Chalmers ends energy rebates as budget bites

3 months ago 17

The Albanese government’s $300 power bill subsidy will be scrapped at the end of the year, Treasurer Jim Chalmers has announced, in a press conference foreshadowing tough calls to come in his budget update later this month.

“This marks a shift in the way that we are delivering cost-of-living relief,” Chalmers said in a press conference in Canberra. “This is a shift from temporary measures, first decided when inflation was almost 8 per cent, a shift towards ongoing cost-of-living help.”

Treasurer Jim Chalmers.

Treasurer Jim Chalmers.Credit: Alex Ellinghausen

“This wasn’t an easy decision, but it’s the right decision. This was a difficult call that we made as a cabinet, but it’s the right call.

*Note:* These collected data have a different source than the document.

/-- The inversion lemma of `step`: a next state is that of the instruction the inputs decode to. -/
theorem step_eq_next_iff {s t : State} :
    step s = .next t ↔ ∃ i, decode (fetch s) = .ok i ∧ exec i s = .next t := by
  unfold step
  cases decode (fetch s) with
  | ok i => simp
  | error e => simp [signalReserved_ne_next]

/-! ### The table a constant defines (R73, R74) -/

/-- R73: the check of the constant asks that the 64 indices are pairwise distinct. -/
theorem checkHolds_deBruijnConstant_iff {b : Build} :
    checkHolds b .deBruijnConstant = true ↔ DistinctIndices b.params.deBruijnConst := by
  simp only [checkHolds, decide_eq_true_eq]
  constructor
  · intro hnodup i j hi hj hij
    exact List.inj_on_of_nodup_map hnodup (List.mem_range.2 hi) (List.mem_range.2 hj) (congrArg BitVec.toNat hij)
  · intro hdist
    refine List.nodup_range.map_on fun i hi j hj hij => ?_
    exact hdist i j (List.mem_range.1 hi) (List.mem_range.1 hj) (BitVec.eq_of_toNat_eq hij)

/-- R74: the search that fills entry `k_i` finds `i`, since no other bit has the index `k_i`. -/
theorem find_dbBitSlot {c : Half} (hc : DistinctIndices c) {i : Nat} (hi : i < 64) :
    (List.range 64).find? (fun j => dbBitSlot c j == dbBitSlot c i) = some i := by
  refine find_range_eq_some_iff.2 ⟨hi, beq_self_eq_true _, fun j hj => beq_eq_false_iff_ne.2 fun hslot => ?_⟩
  exact hj.ne (hc j i (hj.trans hi) hi hslot)

/-- R74: the entry at `k_i` is `i`. -/
theorem dbTableOf_dbBitSlot {c : Half} (hc : DistinctIndices c) {i : Nat} (hi : i < 64) :
    (dbTableOf c)[(dbBitSlot c i).toNat]'(dbBitSlot c i).isLt = BitVec.ofNat 6 i := by
  simp [dbTableOf, find_dbBitSlot hc hi]

/-- R75 for a build that has the table its constant defines. -/
theorem dbIndex_shiftLeft_one {b : Build} (htable : b.dbTable = dbTableOf b.params.deBruijnConst)
    (hc : DistinctIndices b.params.deBruijnConst) {i : Nat} (hi : i < 64) : dbIndex b ((1 : Half) <<< i) = i := by
  have hentry := dbTableOf_dbBitSlot hc hi
  simp only [dbBitSlot] at hentry
  simp only [dbIndex, htable, hentry, BitVec.toNat_ofNat]
  exact Nat.mod_eq_of_lt hi

/-! ### The build of a parameter record, and the default build -/

/-- R63 for the entries R62 writes out. -/
theorem t4Rule_entries :
    ((List.range 16).all fun p => t4Lookup t4Rule (BitVec.ofNat 4 p) == pop64 (BitVec.ofNat 64 p)) = true := by decide

/-- R108, check by check: the tables and the primitives of `buildOf` pass by what they are, the constant and the
threshold by hypothesis. -/
theorem checkHolds_buildOf {p : Params} (hc : DistinctIndices p.deBruijnConst) (hlow : 1 ≤ p.densityThreshold)
    (hhigh : p.densityThreshold ≤ 129) (c : BuildCheck) : checkHolds (buildOf p) c = true := by
  cases c with
  | t4Entries => exact t4Rule_entries
  | deBruijnConstant => exact checkHolds_deBruijnConstant_iff.2 hc
  | dbTableEntries =>
    refine List.all_eq_true.2 fun i hi => beq_iff_eq.2 ?_
    exact dbIndex_shiftLeft_one (b := buildOf p) rfl hc (List.mem_range.1 hi)
  | popPrimitive => exact beq_self_eq_true (nativePrimitive p.hwPopcntAvail)
  | tzPrimitive => exact beq_self_eq_true (nativePrimitive p.hwBitscanAvail)
  | lzPrimitive => exact beq_self_eq_true (nativePrimitive p.hwBitscanAvail)
  | densityThreshold => simp [checkHolds, buildOf, hlow, hhigh]

@[simp] theorem buildWellFormed_defaultBuild : buildWellFormed defaultBuild = true := by decide

end Sys2Proof.Machine

namespace Sys2Proof.Proofs

open Sys2Proof.Machine

/-- Settles O8: an evaluation that answers a next state has driven the outputs alone, and a step is the evaluation of the
instruction the inputs decode to. -/
theorem evaluationChangesOnlyOutputs : Obligations.EvaluationChangesOnlyOutputs := by
  have hexec : ∀ (i : Instr) (s t : State), exec i s = .next t → t = { s with out := t.out } := by
    intro i s t h
    obtain ⟨o, rfl⟩ := exec_eq_next_driveOutputs h
    rfl
  refine ⟨hexec, fun s t h => ?_⟩
  obtain ⟨i, -, hi⟩ := step_eq_next_iff.1 h
  exact hexec i s t hi

/-- Settles O35, check by check of R108. -/
theorem everyLegalRecordHasABuild : Obligations.EveryLegalRecordHasABuild := by
  intro p hc hlow hhigh
  exact ⟨(buildWellFormed_iff_checksHold _).2 (checkHolds_buildOf hc hlow hhigh), rfl⟩

/-- Settles O36: the build after reset is the default one, whose checks are evaluated. -/
theorem resetLeavesTheDefaultBuild : Obligations.ResetLeavesTheDefaultBuild :=
  ⟨rfl, rfl, rfl, buildWellFormed_defaultBuild⟩

end Sys2Proof.Proofs
end

section
/-! PROOFS. The bounds of the strategies on the `result` port: no count is above 128 (R41, R57, R61), no index above 127 (R41, R70). -/

namespace Sys2Proof.Machine

open Safety

/-! ### Fields of a half (R61) -/

theorem fieldAt_eq (w k : Nat) (x : Half) : fieldAt w k x = x.toNat / 2 ^ (w * k) % 2 ^ w := by
  simp [fieldAt, Nat.shiftRight_eq_div_pow]

theorem fieldAt_lt (w k : Nat) (x : Half) : fieldAt w k x < 2 ^ w := (x.extractLsb' (w * k) w).isLt

theorem fieldAt_and (w k : Nat) (x m : Half) : fieldAt w k (x &&& m) = fieldAt w k x &&& fieldAt w k m := by
  simp [fieldAt, BitVec.extractLsb'_and]

/-- Shifting right by one field moves every field one place down. -/
theorem fieldAt_ushiftRight (w k : Nat) (x : Half) : fieldAt w k (x >>> w) = fieldAt w (k + 1) x := by
  rw [fieldAt_eq, fieldAt_eq, BitVec.toNat_ushiftRight, Nat.shiftRight_eq_div_pow, Nat.div_div_eq_div_mul, ← pow_add,
    Nat.mul_add_one, Nat.add_comm w]

/-- Shifting left by one field moves every field one place up, and fills the lowest with 0. -/
theorem fieldAt_shiftLeft_zero (w : Nat) (x : Half) : fieldAt w 0 (x <<< w) = 0 := by
  have hbits : (x <<< w).extractLsb' (w * 0) w = 0#w := by
    ext i hi
    simp [hi]
  exact congrArg BitVec.toNat hbits

theorem fieldAt_shiftLeft_succ {w k : Nat} (hk : w * (k + 2) ≤ 64) (x : Half) :
    fieldAt w (k + 1) (x <<< w) = fieldAt w k x := by
  have hbits : (x <<< w).extractLsb' (w * (k + 1)) w = x.extractLsb' (w * k) w := by
    ext i hi
    rw [Nat.mul_add] at hk
    have hin : w * (k + 1) + i < 64 := by rw [Nat.mul_add]; omega
    have hback : w * (k + 1) + i - w = w * k + i := by rw [Nat.mul_add_one]; omega
    have hup : ¬ w * (k + 1) + i < w := by rw [Nat.mul_add_one]; omega
    simp [hin, hup, hback, BitVec.getLsbD_eq_getElem (show w * k + i < 64 by omega)]
  exact congrArg BitVec.toNat hbits

/-- The low half of a field of even width is the even field of half its width. -/
theorem fieldAt_mod (w k : Nat) (x : Half) : fieldAt (2 * w) k x % 2 ^ w = fieldAt w (2 * k) x := by
  rw [fieldAt_eq, fieldAt_eq, Nat.mod_mod_of_dvd _ (pow_dvd_pow 2 (by omega)), Nat.mul_right_comm, Nat.mul_comm w]

/-- Nothing is carried out of the low `k` fields of a sum when no field of it overflows. -/
theorem mod_add_mod_lt_of_fields {w k : Nat} {x y : Half} (h : ∀ j < k, fieldAt w j x + fieldAt w j y < 2 ^ w) :
    x.toNat % 2 ^ (w * k) + y.toNat % 2 ^ (w * k) < 2 ^ (w * k) := by
  induction k with
  | zero => simp [Nat.mod_one]
  | succ k ih =>
    have hlow := ih fun j hj => h j (by omega)
    have hfield := h k (by omega)
    rw [fieldAt_eq, fieldAt_eq] at hfield
    simp only [pow_mul] at hlow hfield ⊢
    rw [Nat.mod_pow_succ, Nat.mod_pow_succ, pow_succ]
    calc
      _ < (2 ^ w) ^ k * (x.toNat / (2 ^ w) ^ k % 2 ^ w + y.toNat / (2 ^ w) ^ k % 2 ^ w + 1) := by linarith
      _ ≤ (2 ^ w) ^ k * 2 ^ w := Nat.mul_le_mul_left _ hfield

/-- Addition is field by field when no field overflows (R61: "no carry crosses a field boundary"). -/
theorem fieldAt_add {w k : Nat} {x y : Half} (hk : w * (k + 1) ≤ 64)
    (h : ∀ j < k + 1, fieldAt w j x + fieldAt w j y < 2 ^ w) :
    fieldAt w k (x + y) = fieldAt w k x + fieldAt w k y := by
  have hcarry := mod_add_mod_lt_of_fields fun j hj => h j (Nat.lt_succ_of_lt hj)
  have hfield := h k k.lt_succ_self
  have hwidth : 2 ^ 64 = 2 ^ (w * k) * (2 ^ w * 2 ^ (64 - w * (k + 1))) := by
    rw [← pow_add, ← pow_add]
    congr 1
    rw [Nat.mul_add_one] at hk ⊢
    omega
  rw [fieldAt_eq, fieldAt_eq] at hfield ⊢
  rw [fieldAt_eq, BitVec.toNat_add, hwidth, Nat.mod_mul_right_div_self, Nat.mod_mod_of_dvd _ (Nat.dvd_mul_right _ _),
    Nat.add_div_eq_of_add_mod_lt hcarry, Nat.add_mod_of_add_mod_lt hfield]

theorem fieldAt_and_mask {w k : Nat} {m : Half} (hm : fieldAt (2 * w) k m = 2 ^ w - 1) (x : Half) :
    fieldAt (2 * w) k (x &&& m) = fieldAt w (2 * k) x := by
  rw [fieldAt_and, hm, Nat.and_two_pow_sub_one_eq_mod, fieldAt_mod]

/-- The shape of the first two SWAR stages: under a mask of the low half of every field, adding the fields' high halves
to their low halves. -/
theorem fieldAt_pairSum {w k : Nat} {x m : Half} (hw : 0 < w) (hk : 2 * w * (k + 1) ≤ 64)
    (hm : ∀ j < k + 1, fieldAt (2 * w) j m = 2 ^ w - 1) :
    fieldAt (2 * w) k ((x &&& m) + ((x >>> w) &&& m)) = fieldAt w (2 * k) x + fieldAt w (2 * k + 1) x := by
  have hdouble : 2 ^ w + 2 ^ w ≤ 2 ^ (2 * w) := by
    rw [← Nat.two_mul, ← pow_succ']
    exact Nat.pow_le_pow_right (by omega) (by omega)
  rw [fieldAt_add hk, fieldAt_and_mask (hm k k.lt_succ_self), fieldAt_and_mask (hm k k.lt_succ_self),
    fieldAt_ushiftRight]
  intro j hj
  rw [fieldAt_and_mask (hm j hj), fieldAt_and_mask (hm j hj)]
  have := fieldAt_lt w (2 * j) x
  have := fieldAt_lt w (2 * j) (x >>> w)
  omega

/-! ### The SWAR stages (R60, R61) -/

/-- The odd bits of a half are those the first stage moves down, moved up again. -/
theorem shiftLeft_oddBits (x : Half) : ((x >>> 1) &&& 0x5555555555555555) <<< 1 = x &&& ~~~0x5555555555555555 := by
  have hmask : (~~~0x5555555555555555 : Half) = 0x5555555555555555 <<< 1 := by decide
  rw [hmask, BitVec.shiftLeft_and_distrib]
  ext i hi
  cases i with
  | zero => simp
  | succ i => simp [BitVec.getElem_shiftLeft, Nat.add_comm, BitVec.getLsbD_eq_getElem hi]

theorem and_add_and_not (x m : Half) : (x &&& m) + (x &&& ~~~m) = x := by
  rw [BitVec.add_eq_or_of_and_eq_zero, ← BitVec.and_or_distrib_left, BitVec.or_not_self, BitVec.and_allOnes]
  ext i hi
  cases h : m[i] <;> simp [h]

/-- The first stage in the shape of the second: `x` is its even bits and twice its odd ones, of which it takes one. -/
theorem swarPairs_eq_add (x : Half) :
    swarPairs x = (x &&& 0x5555555555555555) + ((x >>> 1) &&& 0x5555555555555555) := by
  rw [swarPairs, BitVec.sub_eq_iff_eq_add, BitVec.add_assoc, ← BitVec.mul_two]
  calc
    x = (x &&& 0x5555555555555555) + (x &&& ~~~0x5555555555555555) := (and_add_and_not x _).symm
    _ = _ := by
      rw [← shiftLeft_oddBits, BitVec.shiftLeft_eq_mul_twoPow]
      rfl

theorem fieldAt_swarPairs {k : Nat} (hk : k < 32) (x : Half) :
    fieldAt 2 k (swarPairs x) = fieldAt 1 (2 * k) x + fieldAt 1 (2 * k + 1) x := by
  have hm : ∀ j < 32, fieldAt 2 j 0x5555555555555555 = 1 := by decide
  rw [swarPairs_eq_add]
  exact fieldAt_pairSum (w := 1) (by omega) (by omega) fun j hj => hm j (by omega)

theorem fieldAt_swarNibbles {k : Nat} (hk : k < 16) (x : Half) :
    fieldAt 4 k (swarNibbles x) = fieldAt 2 (2 * k) x + fieldAt 2 (2 * k + 1) x := by
  have hm : ∀ j < 16, fieldAt 4 j 0x3333333333333333 = 3 := by decide
  exact fieldAt_pairSum (w := 2) (by omega) (by omega) fun j hj => hm j (by omega)

theorem fieldAt_swarPairs_le {k : Nat} (hk : k < 32) (x : Half) : fieldAt 2 k (swarPairs x) ≤ 2 := by
  have h := fieldAt_swarPairs hk x
  simp only [fieldAt_eq 1] at h
  omega

theorem fieldAt_swarNibbles_swarPairs_le {k : Nat} (hk : k < 16) (x : Half) :
    fieldAt 4 k (swarNibbles (swarPairs x)) ≤ 4 := by
  have h := fieldAt_swarNibbles hk (swarPairs x)
  have := fieldAt_swarPairs_le (k := 2 * k) (by omega) x
  have := fieldAt_swarPairs_le (k := 2 * k + 1) (by omega) x
  omega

“It recognises the pressures on the budget, recognises that there is more than one way to provide this cost-of-living relief that people still need in their household budgets.”

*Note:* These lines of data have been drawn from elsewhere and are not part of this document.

-- ==== Sys2Proof/Machine/Ops.lean ====
section
/-!
DEFINITION. The named operations over memory and registers, and the completion of a command: success, error (the engine's way of
taking an exception, 60 R284) and the host's acknowledgement (its return, 60 R287).
-/
namespace Sys2Proof.Machine

/-! ### System memory (20 R70(2), R77) -/

/-- What an address reads as that is not listed (log entry 8). DESIGN CHOICE. -/
def Memory.unlisted : Byte := 0#8

/-- The canonical form from an address on: addresses exist (20 R70(2)) and rise strictly, and no entry holds the unlisted value. -/
def Memory.wfFrom : Nat → Memory → Bool
  | _, [] => true
  | lo, (a, b) :: m => decide (lo ≤ a) && decide (a < 2 ^ 64) && (b != Memory.unlisted) && Memory.wfFrom (a + 1) m

/-- The canonical form of memory. -/
def Memory.wf (m : Memory) : Bool := Memory.wfFrom 0 m

/-- A byte read (00 R11, MemRead). -/
def Memory.read : Memory → Nat → Byte
  | [], _ => Memory.unlisted
  | (a, b) :: m, x => if x = a then b else Memory.read m x

/-- An entry put in its place, or taken out when it holds the unlisted value. -/
def Memory.put : Memory → Nat → Byte → Memory
  | [], x, v => if v = Memory.unlisted then [] else [(x, v)]
  | (a, b) :: m, x, v =>
    if x < a then (if v = Memory.unlisted then (a, b) :: m else (x, v) :: (a, b) :: m)
    else if x = a then (if v = Memory.unlisted then m else (x, v) :: m)
    else (a, b) :: Memory.put m x v

/-- A byte write (00 R11, MemWrite); memory has no byte at 2^64 or above (20 R70(2)). -/
def Memory.write (m : Memory) (x : Nat) (v : Byte) : Memory := if x < 2 ^ 64 then Memory.put m x v else m

/-- Bytes read from rising addresses. -/
def Memory.readBytes (m : Memory) (base n : Nat) : List Byte := (List.range n).map fun k => Memory.read m (base + k)

/-- Bytes written to rising addresses. -/
def Memory.writeBytes (m : Memory) (base : Nat) : List Byte → Memory
  | [] => m
  | b :: bs => Memory.writeBytes (Memory.write m base b) (base + 1) bs

/-- `n` unspecified bytes of one draw (60 R286, U5, U6). -/
def freeBytes (draw n : Nat) : List Byte := (List.range n).map fun k => Config.free 8 draw k

/-! ### RAM access -/

/-- The RAM whose entry i is `f i`. -/
def tabulate {α : Type} (n : Nat) (f : Fin n → α) : Vector α n := ⟨⟨(List.finRange n).map f⟩, by simp⟩

/-- The entries of a table that are not 0, each with its index, in ascending order of the index (10 R36, 41 R130, 45 R203). -/
def nonzeroEntries (values : List Nat) : List (Nat × Nat) :=
  values.zipIdx.filterMap fun x => if x.1 = 0 then none else some (x.2, x.1)

/-- The entries of a RAM as numbers. -/
def ramValues {w : Nat} (v : Vector (BitVec w) 256) : List Nat := v.toList.map BitVec.toNat

/-- NODE[i]; an index past the arena names no entry (10 R43). -/
def nodeAt (v : Vector Node 511) (i : Index) : Node := if h : i.toNat < 511 then v[i.toNat] else Node.empty

/-- The arena whose first entries are given and whose other entries are all-zero (41 R133, 46 R232). -/
def arenaOf (l : List Node) : Vector Node 511 := tabulate 511 fun i => l.getD i.val Node.empty

/-- `Leaf(sym, weight)` (41 R133). -/
def leafNode (sym weight : Nat) : Node := ⟨BitVec.ofNat 72 weight, true, true, BitVec.ofNat 9 sym, noNode, noNode⟩

/-- `Internal(weight, left, right)` (41 R133). -/
def internalNode (weight : Nat) (l r : Index) : Node := ⟨BitVec.ofNat 72 weight, false, true, 0#9, l, r⟩

/-! ### Phases, errors and completion -/

/-- `raise E(info)` (00 R11). -/
structure Raise where
  code : ErrCode
  info : Word
  deriving DecidableEq, Repr

/-- Successful completion: BUSY 0, DONE 1, PHASE 0, RESULT (10 R28). -/
def State.succeeded (s : State) (r : Word) : State :=
  { s with running := none, result := r, status := { s.status with done := true, phase := .idle } }

/-- Failed completion, the engine's taking of an exception (60 R284(4), 10 R28): BUSY 0, ERR 1, ERRCODE, ERRINFO, RESULT 0;
PHASE keeps the phase that raised, OPC the opcode. -/
def State.failed (s : State) (p : Phase) (e : Raise) : State :=
  { s with
    running := none
    result := 0#64
    errInfo := e.info
    status := { s.status with err := true, errCode := e.code, phase := p } }

/-- The host's acknowledgement of a completion, the engine's return from one (60 R287(a)): a W1C write of value v to STATUS,
which clears DONE, ERR, OVR and WIGN where v has bits 1, 2, 4 and 5, and changes no other field (10 R27). -/
def State.acknowledged (s : State) (v : Word) : State :=
  { s with status := { s.status with
      done := s.status.done && !v.getLsbD 1
      err := s.status.err && !v.getLsbD 2
      ovr := s.status.ovr && !v.getLsbD 4
      wign := s.status.wign && !v.getLsbD 5 } }

/-- Output bytes [lo, hi) take unspecified values, one draw (60 R286(b)). -/
def State.unspecifiedOutput (s : State) (lo hi : Nat) : State :=
  { s with mem := s.mem.writeBytes (s.outBase.toNat + lo) (freeBytes s.draws (hi - lo)), draws := s.draws + 1 }

/-- The architectural reset state (70 R311). System memory, the `rst` level, and what the host and the platform have pending are
not changed. -/
def State.engineReset (s : State) : State :=
  { State.reset with
    mem := s.mem
    rst := s.rst
    events := s.events
    rdData := s.rdData
    memData := s.memData
    draws := s.draws }

/-- STATUS.BUSY: a command is latched (10 R26, R46(a)). -/
def State.busy (s : State) : Bool := s.running.isSome

/-- 20 R85 was broken for the running command. -/
def State.raced (s : State) : Bool := match s.running with | some r => r.raced | none => false

/-- The memory port's fault reply to the running command (20 R80). -/
def State.reply (s : State) : Option (Nat × Word) := match s.running with | some r => r.reply | none => none

/-- How many phases after the first the sequencer has been seen to enter (10 R29). -/
def State.pos (s : State) : Nat := match s.running with | some r => r.pos | none => 0

end Sys2Proof.Machine
end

The subsidy, which offered a $75 reduction to quarterly electricity bills and went to all households and many small businesses, was extended for six months in this year’s budget. Along with substantially larger state government subsidies, it helped push down electricity prices.

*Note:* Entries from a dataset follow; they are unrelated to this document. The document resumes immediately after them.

-- ==== Sys2Proof/Machine/Operands.lean ====
section
/-!
DEFINITION. The operands of a command, all implicit (30 R101): the two regions, the input bytes, the code words, and the checks on the
regions every command that uses them makes first (20 R72, R73).
-/
namespace Sys2Proof.Machine

/-- `in(i)` (00 R11). -/
def inByte (s : State) (o : Nat) : Byte := s.mem.read (s.inBase.toNat + o)

/-- The bytes of the input region (10 R30). -/
def inputBytes (s : State) : List Byte := s.mem.readBytes s.inBase.toNat s.inLen.toNat

/-- `cw(b)`: the first LEN[b] bits of CODE[b] (44 R180). -/
def codeWordBits (s : State) (b : Fin 256) : List Bool := codeBits s.code[b] s.len[b].toNat

/-- A byte as an index of the 256-entry RAMs. -/
def byteIndex (b : Byte) : Fin 256 := b.toFin

/-- The input region passes 2^64 (20 R73). -/
def inWraps (s : State) : Bool := decide (s.inBase.toNat + s.inLen.toNat > 2 ^ 64)

/-- The output region passes 2^64 (20 R73). -/
def outWraps (s : State) : Bool := decide (s.outBase.toNat + s.outCap.toNat > 2 ^ 64)

/-- The two regions share a byte (20 R73); an empty region never overlaps. -/
def regionsOverlap (s : State) : Bool :=
  decide (s.inLen.toNat > 0) && decide (s.outCap.toNat > 0)
    && decide (s.inBase.toNat < s.outBase.toNat + s.outCap.toNat)
    && decide (s.outBase.toNat < s.inBase.toNat + s.inLen.toNat)

/-- `RegionCheck(useIn, useOut)` (20 R73). -/
def regionCheck (useIn useOut : Bool) (s : State) : Except Raise State :=
  if useIn && inWraps s then .error ⟨.badRegion, 1#64⟩
  else if useOut && outWraps s then .error ⟨.badRegion, 2#64⟩
  else if useIn && useOut && regionsOverlap s then .error ⟨.badRegion, 3#64⟩
  else .ok s

/-- The address is in [base, base + len), the sum exact (10 R30, R31). -/
def inRegion (base len : Word) (a : Nat) : Bool := decide (base.toNat ≤ a) && decide (a < base.toNat + len.toNat)

/-- A byte of the input region (10 R30). -/
def inInput (s : State) (a : Nat) : Bool := inRegion s.inBase s.inLen a

/-- A byte of the output region (10 R31). -/
def inOutput (s : State) (a : Nat) : Bool := inRegion s.outBase s.outCap a

/-- A nonempty region that contains addresses of the register window (20 R71). -/
def touchesWindow (base len : Word) : Bool :=
  decide (len.toNat > 0)
    && (decide (base.toNat < Config.mmioBase + 0x8000) && decide (Config.mmioBase < base.toNat + len.toNat))

/-- An address of the register window (20 R71). -/
def inWindow (a : Nat) : Bool := decide (Config.mmioBase ≤ a) && decide (a < Config.mmioBase + 0x8000)

/-- The write set of a command over the registers and RAM windows (30 R109): what its rule writes on success, and RESULT and ERRINFO,
which every command writes (70 R323). STATUS stands apart: every command writes it, by 10 R28. -/
def writesReg (i : Instr) : Reg → Bool
  | .result | .errInfo => true
  | .origLen => i ∈ [Instr.hist, .parsehdr, .compress, .compressC, .decompress]
  | .payloadOff | .hdrLen | .hdrInfo => i ∈ [Instr.wrhdr, .wrhdrC, .parsehdr, .compress, .compressC, .decompress]
  | .totalBits | .totalBytes => i ∈ [Instr.estimate, .encode, .compress, .compressC]
  | .nsym => i ∈ [Instr.hist, .build, .deriveC, .canon, .parsehdr, .compress, .compressC, .decompress]
  | .treeInfo | .node _ _ => i ∈ [Instr.build, .ctree, .compress, .compressC, .decompress]
  | .hist _ => i ∈ [Instr.hist, .parsehdr, .compress, .compressC, .decompress]
  | .len _ => i ∈ [Instr.derive, .deriveC, .parsehdr, .compress, .compressC, .decompress]
  | .code _ _ => i ∈ [Instr.derive, .deriveC, .canon, .compress, .compressC, .decompress]
  | .id | .ctrl | .cmd | .status | .inBase | .inLen | .outBase | .outCap | .reserved => false

end Sys2Proof.Machine
end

Without those subsidies, electricity prices would have climbed by 22.2 per cent since mid-2023. Instead, they have risen by 8.2 per cent.

Extending the subsidy into 2026 would cost the government an estimated $2 billion.

Chalmers said the next stage of Labor’s tax cuts would provide more effective cost-of-living relief than the energy subsidies.

“We’re providing help with electricity bills via the tax system and by providing other cost-of-living help, and as I’ve said a couple of times now, that cost-of-living help is changing over time, but our commitment to providing meaningful and responsible assistance is constant,” he said. “We’ll be providing cost-of-living help in other ways.”

Chalmers refused to answer questions on further cuts.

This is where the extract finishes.